Description of problem: fedora clients running openssh 7.3p1-5 and above (which is I guess just fedora 24 and above) which connect to our ssh certificate authority fail to receive a valid certificate on their forwarded ssh-agent. the same clients running 7.3p1-4 and below receive the certificate just fine. Version-Release number of selected component (if applicable): fedora 24. openssh 7.3p1 -4 and above How reproducible: client running the above connects to our ssh certificate authority and successfully authenticates. Steps to Reproduce: 1. n/a 2. 3. Actual results: Expected results: Additional info: ssh agent debug log from openssh-7.3p1-6.fc25.x86_64. the CA adds two keys, the first is just the rsa private key, the second is the private key and the certificate. Both are constrained (type 25). debug2: fd 3 setting O_NONBLOCK debug2: fd 4 setting O_NONBLOCK debug1: type 11 debug1: type 11 debug2: fd 5 setting O_NONBLOCK debug1: XXX shrink: 4 < 5 debug2: fd 5 setting O_NONBLOCK debug1: type 11 debug1: type 25 debug1: type 25 process_add_identity: decode private key: error in libcrypto debug1: XXX shrink: 4 < 5 debug1: XXX shrink: 3 < 4 emailed jjelen and he responded with ` Hello, if the issue is introduced by this change, there must be a bug in the compat changes for openssl-1.1.0. We tested the changes quite extensively to avoid such problems, but it is possible we missed something. Having a look into the code, this is most probably the path [1] that was very questionable (agent does not provide N and E parameters and they are required in the new API when constructing RSA keys). So RSA_set0_key() or RSA_set0_factors() is probably failing for some reason. The only way to find out which is probably under GDB. I will try to reproduce the behavior and to see how I can fix it. Thank you for letting me know about the problem. To properly track the problem, bug would be fine. [1] http://pkgs.fedoraproject.org/cgit/rpms/openssh.git/tree/openssh-7.3p1-openssl-1.1.0.patch#n3634 ` this is an in-house ssh ca that accepts an ssh connection and then directly adds keys/certificates to the ssh-agent that's forwarded by the client. I'll see if I can get my user to repro the issue by just doing something like running 'ssh-add ./path/to/cert' with a forwarded ssh-agent. If you're having any trouble reproducing, I can write a pretty minimal ssh-ca that should replicate the issue for you.

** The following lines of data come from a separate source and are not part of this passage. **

-- ==== Sys2Proof/Machine/Power.lean ====
section
/-! DEFINITION. Path ownership, lends and the scan engine's work (8.9, 8.10), and the power and wake controller (chapter
10). -/

namespace Sys2Proof.Machine

/-! ### Work of the scan engine -/

/-- A sector is workable unless it meets the range of the suspended write (R156). -/
def State.workable (s : State) (sector : Nat) : Bool :=
  match s.fpx.suspended with
  | some w => !rangesMeet w.range.lo w.range.len sector Config.sectorSize
  | none => true

/-- The RELEASE code, when the class table gives one (R156). -/
def State.releaseCode (s : State) : Option Byte := (s.fpx.classTable.firstOf .release).map ClassEntry.code

/-- The flash can be woken: awake, or a RELEASE code is configured (R156). -/
def State.canWake (s : State) : Bool := !s.fpx.asleep || s.releaseCode.isSome

/-- The guide sector the pending scan request's cursor names (R40). -/
def State.cursorSector (s : State) : Option Nat :=
  match s.ser.scanRequest, s.rst.inForce.layout.guide with
  | some c, some (base, _) => some (base + c * Config.sectorSize)
  | _, _ => none

/-- The next sector to work and its purpose, in the order of R156. In START-UP the guide is read through the verify set, and a
scan request that links raise waits for the next ownership (R40, R173; log 44). -/
def State.nextWork (s : State) : Option (Nat × Purpose) :=
  if !s.fpx.attached || !s.canWake then none
  else
    let members := fun (xs : List Nat) => xs.filter fun x => s.rst.verify.contains x && s.workable x
    match members [s.anchorBase], members s.scheduleSectors, members s.rst.inForce.layout.guideSectors with
    | x :: _, _, _ => some (x, .mirror)
    | [], x :: _, _ => some (x, .mirror)
    | [], [], x :: _ => some (x, .guideVerify)
    | [], [], [] =>
      if s.rst.verify.isEmpty && s.pwc.power ≠ .startUp then
        match s.cursorSector with
        | some x => if s.workable x then some (x, .guideScan) else none
        | none => none
      else none

/-- The number of sectors still to read: the verify set's members, and from the cursor to the end of the guide partition
while a scan request is pending (R155). -/
def State.sectorsLeft (s : State) : Nat :=
  s.rst.verify.length
    + (match s.ser.scanRequest with
       | some c => s.rst.inForce.layout.guideSectors.length - c
       | none => 0)

/-! ### Ownership and lends -/

/-- The K240 takes the path: a new ownership, with no status read yet (R154, R157). -/
def State.takePath (s : State) : State :=
  { s with fpx := { s.fpx with owner := .k240, firstPoll := none, gaveUp := false } }

/-- LEND_DONE's details (R182). -/
inductive LendEnd where
  | done
  | expired
  | standby
  deriving DecidableEq, Repr

def LendEnd.detail : LendEnd → Int
  | .done => 1
  | .expired => 2
  | .standby => 3

/-- A lend ends (R155): LEND_DONE; on DONE and EXPIRED the SoC owns the path again. -/
def State.endLend (s : State) (why : LendEnd) : State :=
  match s.fpx.lend with
  | none => s
  | some l =>
    let s1 := s.postNow .lendDone none why.detail s.sectorsLeft (l.read : Nat)
    { s1 with fpx := { s1.fpx with lend := none, owner := if why = .standby then s1.fpx.owner else .soc } }

/-! ### DORMANT -/

/-- The conditions of R176 for entering DORMANT. -/
def State.dormantReady (s : State) : Bool :=
  s.pwc.power = .standby && !s.pwc.handBack && s.fpx.scan = .idle && s.nextWork.isNone && s.fpx.inFlight.isNone
    && s.pln.snapshot.isNone && s.clk.events.isEmpty && s.pwc.waking.isNone
    && allChannels.all fun c =>
      !((s.clk.channels.get c).enabled && (s.clk.channels.get c).value ≤ s.clk.counter + Config.dormantGuard)

/-- The flash is put to sleep when the part is ATTACHED and both codes are known (R176). -/
def State.sleepFlash (s : State) : State :=
  match s.fpx.attached, s.fpx.classTable.firstOf .powerDown, s.releaseCode with
  | true, some pd, some rel =>
    let s1 := s.ownCode pd.code
    { s1 with fpx := { s1.fpx with asleep := true }, pwc := { s1.pwc with sleepNote := some rel } }
  | _, _, _ => s

/-- PWC tests the condition and moves from STANDBY to DORMANT when it holds (R176). -/
def State.dormantTest (s : State) : State :=
  if s.dormantReady then
    let s1 := s.sleepFlash
    { s1 with pwc := { s1.pwc with power := .dormant } }
  else s

/-- The noted RELEASE code is sent, the note cleared and the flag set awake (R173, R176). -/
def State.wakeFlash (s : State) : State :=
  match s.pwc.sleepNote with
  | none => s
  | some code =>
    let s1 := s.ownCode code
    { s1 with fpx := { s1.fpx with asleep := false }, pwc := { s1.pwc with sleepNote := none } }

/-- The part returns from DORMANT to STANDBY (R176). -/
def State.dormantReturn (s : State) : State :=
  if s.pwc.power = .dormant then
    let s1 := s.wakeFlash
    { s1 with pwc := { s1.pwc with power := .standby } }
  else s

/-! ### STANDBY, hand-back, end of start-up -/

/-- PWC enters STANDBY from RUN (R175): a lend ends with detail STANDBY and the K240 keeps the path, otherwise FPX takes it;
WAKE is reloaded (R178). -/
def State.enterStandby (s : State) : State :=
  let s1 := if s.fpx.lend.isSome then s.endLend .standby else s.takePath
  (State.reloadWake { s1 with pwc := { s1.pwc with power := .standby } }).dormantTest

/-- The wake ends: the WAKE line is released and the wake state is IDLE (R179). -/
def State.endWake (s : State) : State :=
  { s with pwc := { s.pwc with waking := none, wakeLine := false } }

/-- The path is handed back to the SoC and the power state becomes RUN; a wake under way ends (R177). -/
def State.finishHandBack (s : State) : State :=
  State.endWake
    { s with
      fpx := { s.fpx with owner := .soc }
      pwc := { s.pwc with power := .run, socrst := false, handBack := false } }

/-- Start-up ends (R174): PWRGOOD decides the owner and the power state, SOCRST is released, STARTUP_DONE is posted and
raised. -/
def State.endStartUp (s : State) : State :=
  let s1 :=
    if s.pins.pwrgood then
      { s with fpx := { s.fpx with owner := .soc }, pwc := { s.pwc with power := .run } }
    else { s with pwc := { s.pwc with power := .standby } }
  let s2 := { s1 with pwc := { s1.pwc with socrst := false } }
  let s3 := (s2.postNow .startupDone none (if s2.pwc.cold then 1 else 2) s2.pwc.startupReads
    (if s2.isConfigured then 1 else 0)).raise .startupDone
  if s.pins.pwrgood then s3 else s3.reloadWake

/-- Work is re-examined after a sector read and at the start of an ownership (R155, R156, R174, R177). -/
def State.afterWork (s : State) : State :=
  match s.pwc.power with
  | .startUp => if s.nextWork.isNone then s.endStartUp else s
  | .run =>
    match s.fpx.lend with
    | none => s
    | some l => if l.expired then s.endLend .expired else if s.nextWork.isNone then s.endLend .done else s
  | .standby => if s.pwc.handBack then s.finishHandBack else s
  | .dormant => s

/-- A lend begins at the end of the command's selection (R155). -/
def State.beginLend (s : State) (ms : Nat) : State :=
  let s1 := s.takePath
  State.afterWork { s1 with fpx := { s1.fpx with lend := some ⟨s.clk.crystal, ms, 0, false⟩ } }

/-! ### Wake -/

/-- The hand-back of R177, by what the scan engine is doing: a read is carried to its end under SOCRST, a sector whose data
has not begun is abandoned. -/
def State.startHandBack (s : State) : State :=
  match s.fpx.scan with
  | .reading _ _ => { s with pwc := { s.pwc with socrst := true, handBack := true } }
  | _ => State.finishHandBack { s with fpx := { s.fpx with scan := .idle } }

/-- PWRGOOD rises (R174, R176, R177, R179); a line already high cannot rise (log 2). -/
def State.pwrgoodUp (s : State) : State :=
  if s.pins.pwrgood then s
  else
    let s1 := { s with pins := { s.pins with pwrgood := true } }
    match s1.pwc.power with
    | .startUp => s1
    | .run => s1
    | _ => (s1.dormantReturn.endWake).startHandBack

/-- PWRGOOD falls: in RUN, STANDBY is entered (R175); in the other states only the line's level changes. -/
def State.pwrgoodDown (s : State) : State :=
  if s.pins.pwrgood then
    let s1 := { s with pins := { s.pins with pwrgood := false } }
    match s1.pwc.power with
    | .run => s1.enterStandby
    | _ => s1
  else s

/-- WAKE's event (R179): the woken-for time, and in STANDBY with the wake state IDLE the WAKE line, the deadline and
WAKE_ISSUED; then WAKE is reloaded (R178). -/
def State.wakeFired (e : CompareEvent) (s : State) : State :=
  match e.target with
  | none => s.reloadWake
  | some t =>
    let s1 := { s with pwc := { s.pwc with wokenFor := some t.wstart } }
    if s1.pwc.power = .standby && s1.pwc.waking.isNone then
      let s2 :=
        { s1 with pwc := { s1.pwc with
            waking := some ⟨e.crystal + Config.wakeSeconds * Config.secondPeriods, t.ref, e.time⟩, wakeLine := true } }
      (s2.post ⟨.wakeIssued, some t.tuner, 0, e.time, t.ref, (t.wstart : Nat)⟩).reloadWake
    else s1.reloadWake

/-- The wake deadline has passed: WAKE is released, the wake state is IDLE and WAKE_FAILED is posted (R179). -/
def State.wakeExpired (s : State) : State :=
  match s.pwc.waking with
  | none => s
  | some w =>
    if w.deadline ≤ s.clk.crystal then s.endWake.postNow .wakeFailed none 0 w.ref (w.fired : Nat) else s

/-- WARN's event: each threatened entry that has fallen due is announced and joins the warned list; then WARN is reloaded
(R135). -/
def State.warnDue (f : Nat) (s : State) : State :=
  let due := sortBy (fun a b => lePair (a.wstart, a.ref) (b.wstart, b.ref))
    (s.threatened.filter fun e => s.warningTime e ≤ f)
  (due.foldl (fun s e =>
    match s.threat e with
    | some t => (s.post ⟨.handoverWarning, s.tun.viewerTuner, t.detail, f, e.ref, (e.wstart : Nat)⟩).addWarned e.ref
    | none => s) s).reloadWarn

/-! ### The viewer (7.3) -/

/-- The record as it would stand if the viewer's hold were released (R131). -/
def Tun.judged (t : Tun) (T : Tuner) : TunerRec := (t.get T).releaseViewer

/-- The looped condition of a VIEW (R131). -/
def viewLoopOk (g : TunerGroup) (t : Tun) (T : Tuner) (f : Nat) : Bool :=
  g.mode ≠ .twinLooped || (t.judged (otherTuner T)).state = .idle || (t.judged (otherTuner T)).feed = some f

/-- The tuners of the mode, the one the viewer holds now first (R131). -/
def viewOrder (g : TunerGroup) (t : Tun) : List Tuner :=
  match t.viewerTuner with
  | some .B => if g.mode.tuners.contains .B then [.B, .A] else [.A]
  | _ => g.mode.tuners

/-- A waiting entry planned on T of a multiplex other than m starts within the warning lead (R131). -/
def State.takenSoon (s : State) (T : Tuner) (m : Nat) : Bool :=
  s.run.waiting.any fun e =>
    e.tuner = T && e.wstart ≤ satAdd s.clk.counter s.rst.inForce.schedule.warningLead
      && (match s.service e.service with | some sv => sv.multiplex ≠ m | none => false)

/-- The tuner a VIEW takes, and whether it joins (R131). -/
def State.chooseView (s : State) (m f : Nat) : Option (Tuner × Bool) :=
  let g := s.rst.inForce.tuner
  let order := viewOrder g s.tun
  match order.find? (fun T => (s.tun.judged T).state ≠ .idle && (s.tun.judged T).multiplex = some m && viewLoopOk g s.tun T f) with
  | some T => some (T, true)
  | none =>
    match order.find? (fun T => (s.tun.judged T).state = .idle && !s.takenSoon T m && viewLoopOk g s.tun T f) with
    | some T => some (T, false)
    | none => none

/-- The record of the tuner a VIEW is granted on (R132): from IDLE, or in VIEW on another multiplex, it takes m and f. -/
def TunerRec.takeViewer (r : TunerRec) (service m f : Nat) : TunerRec :=
  if r.streams = 0 && r.multiplex ≠ some m then { r with multiplex := some m, feed := some f, viewer := some service }
  else { r with viewer := some service }

/-- A VIEW is granted (R132). -/
def State.grantView (s : State) (T : Tuner) (joined : Bool) (service m f : Nat) : State :=
  let held := s.tun.viewerTuner
  let t1 := if held = some (otherTuner T) then s.tun.set (otherTuner T) (s.tun.get (otherTuner T)).releaseViewer else s.tun
  let t2 := t1.set T ((t1.get T).takeViewer service m f)
  let s1 := { s with tun := t2 }
  let s2 := s1.postNow .viewGranted (some T) (if joined then 1 else 2) service (m : Nat)
  let newHold := decide (held ≠ some T)
  let old := s.tun.get T
  let changed := newHold || old.multiplex ≠ (t2.get T).multiplex || old.feed ≠ (t2.get T).feed
  let s3 := if changed then s2.viewerHoldChanged.emptyWarned.reloadWarn else s2
  if newHold then s3.trigger else s3

/-- A VIEW whose argument has passed its check (R131, R132). -/
def State.doView (s : State) (service : Nat) : State :=
  match s.service service with
  | none => s.postNow .viewRefused none 1 service 0
  | some sv =>
    match s.chooseView sv.multiplex sv.feed with
    | some (T, joined) => s.grantView T joined service sv.multiplex sv.feed
    | none => s.postNow .viewRefused none 2 service 0

/-- VIEW_END (R133). -/
def State.doViewEnd (s : State) : State :=
  match s.tun.viewerTuner with
  | none => s
  | some T =>
    let s1 := { s with tun := s.tun.set T (s.tun.get T).releaseViewer }
    (s1.viewerHoldChanged.emptyWarned.reloadWarn).trigger

end Sys2Proof.Machine
end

the user who originally reported the bug to me replied that he can repro the issue with the following commands. # in terminal one $ ssh-agent -d -a /tmp/ssh.sock # in terminal two $ SSH_AUTH_SOCK=/tmp/ssh.sock ssh -A localhost # auth $ mkdir keys ; chmod 0700 keys $ ssh-keygen -f keys/user_ca $ ssh-keygen -f keys/test_user_key $ ssh-keygen -s keys/user_ca -I user_foo -n foo -V +1w keys/test_user_key.pub $ ssh-add keys/test_user_key
Created attachment 1229459 [details] proposed dist-git patch Thank you for letting me know about the problem and filling the reproducer. It fails for both Fedora 25 and 26. The problem is, that the ssh-agent API does not contain N and E RSA parameters and the net OpenSSL API required them. We set them to 0 (or undefined), which led the later function RSA_blinding_on() to the failure, because it is using the N value as a random seed (or something like that). The attached patch solves the problems for me. I will try to put together also some unit test to make sure we will not break such use case again.
openssh-7.3p1-7.fc25 has been submitted as an update to Fedora 25. https://bodhi.fedoraproject.org/updates/FEDORA-2016-af7b5cd77d
openssh-7.3p1-7.fc25 has been pushed to the Fedora 25 testing repository. If problems still persist, please make note of it in this bug report. See https://fedoraproject.org/wiki/QA:Updates_Testing for instructions on how to install test updates. You can provide feedback for this update here: https://bodhi.fedoraproject.org/updates/FEDORA-2016-af7b5cd77d
I'm the user who originally had problems, and I can confirm that the new build fixes the issue for me.
openssh-7.3p1-7.fc25 has been pushed to the Fedora 25 stable repository. If problems still persist, please make note of it in this bug report.